Why same model in CUDA and CPU got different result?

HaHa…
I had give up Libtorch.
For speed now switch to TensorRT.
But hit another question.
pytorch to onnx
Life is so many mountains to climb…

tensorRT is another thing …

It’s amazing that we met the exactly same problem, our code looks like same too.

I’m going to dig into the problem for a while before I give up.

So how’s it going with your CRAFT model using tensorRT?

@NickKao Hi, NickKao. I have solved the problem.

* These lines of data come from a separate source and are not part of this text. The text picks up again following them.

-- ==== Sys2Proof/Word.lean ====
section
/-! DEFINITION. The words of the KZ64 and the index types of R5 to R7 and R514. -/
namespace Sys2Proof

/-- A register word (R503). -/
abbrev Word := BitVec 32
/-- A byte of memory. -/
abbrev Byte := BitVec 8
/-- Region A, B, C or D is 0, 1, 2 or 3 (R26). -/
abbrev Region := Fin 4
/-- Ports P0 to P63 (R7). -/
abbrev Port := Fin 64
/-- Zwius ports, z = 2r + i − 14 (R514). -/
abbrev ZPort := Fin 8
/-- Chip lanes, n = 130r + j (R241, R514). -/
abbrev Lane := Fin 520
/-- Data-mover channels DMC0 to DMC63 (R7). -/
abbrev Chan := Fin 64
/-- Slot-power channels SP0 to SP31 (R7). -/
abbrev Slot := Fin 32
/-- Shelf numbers, fabric address bits [47:28] (R28). -/
abbrev Shelf := BitVec 20
/-- Agent IDs: unit, port and cache index (R6). -/
abbrev Agent := BitVec 10
/-- Fabric addresses. -/
abbrev FAddr := BitVec 48
/-- Carrels 0 to 4,095 (R514). -/
abbrev Carrel := BitVec 12
/-- Queue IDs (R514). -/
abbrev Qid := BitVec 20
/-- Tillers: 48r + j in the regions, 192 + k on the Keeper (R377). -/
abbrev TillerIx := Fin 225
/-- Traffic classes TC0 to TC7 (R7). -/
abbrev Tc := Fin 8

end Sys2Proof
end

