-- ==== Sys2Proof/Syntax.lean ====
section
/-! DEFINITION. The commands of the KZ64: one constructor for each row of the opcode table, with its operands. -/
namespace Sys2Proof

/-- The four paths to the register space (R497): a Librarian core at privileged level, whose own MPU it may write (R355), the
management endpoint, I3C and the debug master. -/
inductive Path where
  | librarian (core : Region := 0) | manager | i3c | debug
deriving DecidableEq, Repr

/-- Who issues a pool access (R61, R91, R119, R120): a host, a device cache or a PCIe device below a DN port, a carrel's
data mover or slip, or a data mover owned by the manager or the Librarian. -/
inductive Source where
  | host
  | devCache
  | pcieDev (tph : Bool)
  | carrel (k : Carrel) (hintPool : Bool)
  | slip (k : Carrel)
  | owner (hintPool : Bool)
deriving DecidableEq, Repr

/-- What an error check finds on reading a store with SEC-DED: good, one bit corrected, or uncorrectable. -/
inductive EccRead where
  | good | corrected | uncorrectable
deriving DecidableEq, Repr

/-- What an error-checked HBM column read finds (R177): good, one corrected symbol, uncorrectable, or a failed tag copy. -/
inductive ColRead where
  | good | corrected | uncorrectable | tagCopy | tagBoth
deriving DecidableEq, Repr

/-- What the checks of the stores that a pool access reads find: the shelf table, whether the region's copy of the group differs
from the others (R87), the cached Catalogue set, parity errors of its tracker and of the dedupe table (R125), the Granary
column that a partial write merges into, and the columns of a victim by sector (R177). -/
structure AccessCheck where
  shelf : EccRead := .good
  group : Bool := false
  cache : EccRead := .good
  trk   : Bool := false
  ddp   : Bool := false
  base  : ColRead := .good
  victim : List ColRead := []
deriving DecidableEq, Repr

/-- What a grant gives: S, E, or data without a state (R101). -/
inductive GrantKind where
  | s | e | none
deriving DecidableEq, Repr

/-- A pool access as it reaches the home region: the requesting agent, its tag, the fabric address, the ingress port,
the source, the REPEAT flag of R153, and what the checks of the stores find. A device below a DN port gives its own address
`dev`, which the port's window maps to a fabric address (R391). -/
structure Access where
  agent : Agent
  tag   : BitVec 16
  addr  : FAddr
  port  : Port
  src   : Source
  rep   : Bool
  chk   : AccessCheck := {}
  dev   : BitVec 64 := 0
deriving DecidableEq, Repr

/-- A 64-byte line with its poison indication (R142). -/
structure LineData where
  data   : BitVec 512
  poison : Bool
deriving DecidableEq, Repr

/-- What a writeback says of the owner's copy: MetaValue I, S or A, MetaField No-Op, or a DirtyEvict (R101). -/
inductive WbMeta where
  | i | s | a | noOp | dirtyEvict
deriving DecidableEq, Repr

/-- Answers to a snoop: the agent no longer holds the line, holds it shared, or holds it exclusive (R103, R116). -/
inductive SnpRsp where
  | i | s | e
deriving DecidableEq, Repr

/-- The request that a BIConflict names (R137): its tag, and whether that tag has been given to a new request since the one of that
tag which the home last served. -/
structure NamedTag where
  tag   : BitVec 16
  later : Bool := false
deriving DecidableEq, Repr

/-- How the start of a region's two stacks ends (R181, R182): trained, repaired and wiped; a stack fails training; or the Keeper does
not deliver the key. -/
inductive HbmStart where
  | done | trainFail | keyFail
deriving DecidableEq, Repr

/-- A pseudo-channel of a stack of a region (R159). -/
structure PseudoChannel where
  region : Fin 4
  stack  : Fin 2
  pc     : Fin 32
deriving DecidableEq, Repr

/-- A step of a region's flush walk, and what the check words of the columns that it reads say, by sector (R177). -/
structure WalkRead where
  region : Fin 4
  found  : List ColRead := []
deriving DecidableEq, Repr

/-- A queue context read from HBM, what the check word of its column says, and whether the cache's tags fail their parity (R177, R320,
R322). -/
structure CtxRead where
  qid   : BitVec 20
  found : ColRead := .good
  tags  : Bool := false
deriving DecidableEq, Repr

/-- A backing set read from HBM, and what the check codes of its columns say (R99, R125, R177). -/
structure SetRead where
  index : BitVec 26
  found : ColRead := .good
deriving DecidableEq, Repr

/-- What a response from another unit carries: what is granted, and the data (R155). -/
structure Answer where
  grant : GrantKind := .none
  d     : Option LineData := none
deriving DecidableEq, Repr

/-- A re-shelving slot whose switch-over stalls, and how many of its marked pages, the lowest first, had been copied (R84). -/
structure StallEnd where
  slot   : Fin 16
  copied : Nat := 0
deriving DecidableEq, Repr

/-- A pool request on its way to its home in another unit (R153): the agent, tag, address, whether it writes, and its data. -/
structure ReqOut where
  agent : Agent
  tag   : BitVec 16
  addr  : FAddr
  write : Bool
  d     : Option LineData
deriving DecidableEq, Repr

/-- The class of a VOQ whose oldest HBM cell is read, and what the check words of its columns say (R177, R218). -/
structure DrainRead where
  tc    : Tc
  found : ColRead := .good
deriving DecidableEq, Repr

/-- A routing entry, and whether reading it finds an uncorrectable error (R218). -/
structure EntryRead where
  entry : BitVec 11
  bad   : Bool := false
deriving DecidableEq, Repr

/-- A spine path, and whether the scheduler of its source region finds a parity error (R218). -/
structure SpinePath where
  k      : Fin 2
  parity : Bool := false
deriving DecidableEq, Repr

/-- A UP port that receives a reset, and whether it is a hot reset of its link, which is a link state of its own (R192, R249): a CXL
reset and a secondary bus reset are not. -/
structure PortReset where
  port : Port
  hot  : Bool := true
deriving DecidableEq, Repr

/-- A slip's poison indication, and whether its policers' token counts show a parity error (R239). -/
structure SlipCheck where
  poison : Bool
  parity : Bool := false
deriving DecidableEq, Repr

/-- An output that starts a cell, and what reading its gate entry finds (R239). -/
structure CellStart where
  port : Port
  gate : EccRead := .good
deriving DecidableEq, Repr

/-- Why a lane of a port is faulty, CDR lock lost for 1 µs or symbols above the threshold (R253), and whether the peer accepts a width
that excludes it (R254). -/
structure LaneLoss where
  cfg : Bool
  cdr : Bool := true
deriving DecidableEq, Repr

/-- A lane margining command (R248): a parameter's number in the order of its table, a step of the sampler in time (left or right) or in
voltage (up or down), or back to normal settings. -/
inductive MarginCmd where
  | param (n : Fin 8)
  | timing (left : Bool) (step : Nat)
  | voltage (up : Bool) (step : Nat)
  | normal
deriving DecidableEq, Repr

/-- A flow unit's place in the sequence, and the lanes of the symbols corrected in it (R253). -/
structure UnitPlace where
  num : BitVec 24
  fec : List (Fin 9) := []
deriving DecidableEq, Repr


/-- The level of WAKE_N that the sideband bus reads low at a port's place, bit p mod 8 of SB_DIN[p div 8], and in how many scans one
after another; CLKREQ_N, at bit 8 + p mod 8, is read and ignored (R245, R529). -/
structure WakeScan where
  port  : Port
  scans : Nat := 3
deriving DecidableEq, Repr


/-- The kinds of message on a UP or DN port, by the flow-control channel they use (R220, R268). -/
inductive MsgKind where
  | m2sReq | m2sRwD | m2sBiRsp | s2mNdr | s2mDrs | d2hReq | d2hRsp | d2hData
  | posted (units : Nat) | nonPosted (units : Nat) | completion (units : Nat)
deriving DecidableEq, Repr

The problem comes from moving torch::Tentor data to cv::Mat with the following line:

std::memcpy((void *) textmap.data, score_text.data_ptr(), torch::elementSize(torch::kFloat) * score_text.numel());

The reason is believed to be contiguous operation within pytorch, the libtorch-cuda maybe has some bug moving data from CUDA to CPU, we could check the model outputs from CPU/CUDA device, they are the same. But if you move tensor data from CPU to cv::Mat with memory copy, it would cause data NOT CONTINUOUS.

As for CRAFT model, just remove the permute operation when you trace the model.

As is known, view, permute, narrow() , expand() and transpose() suffers from contiguous.

Hope this would help.

Anyway, I solve the problem by doing this, NOT SURE whether it’s the hidden reason.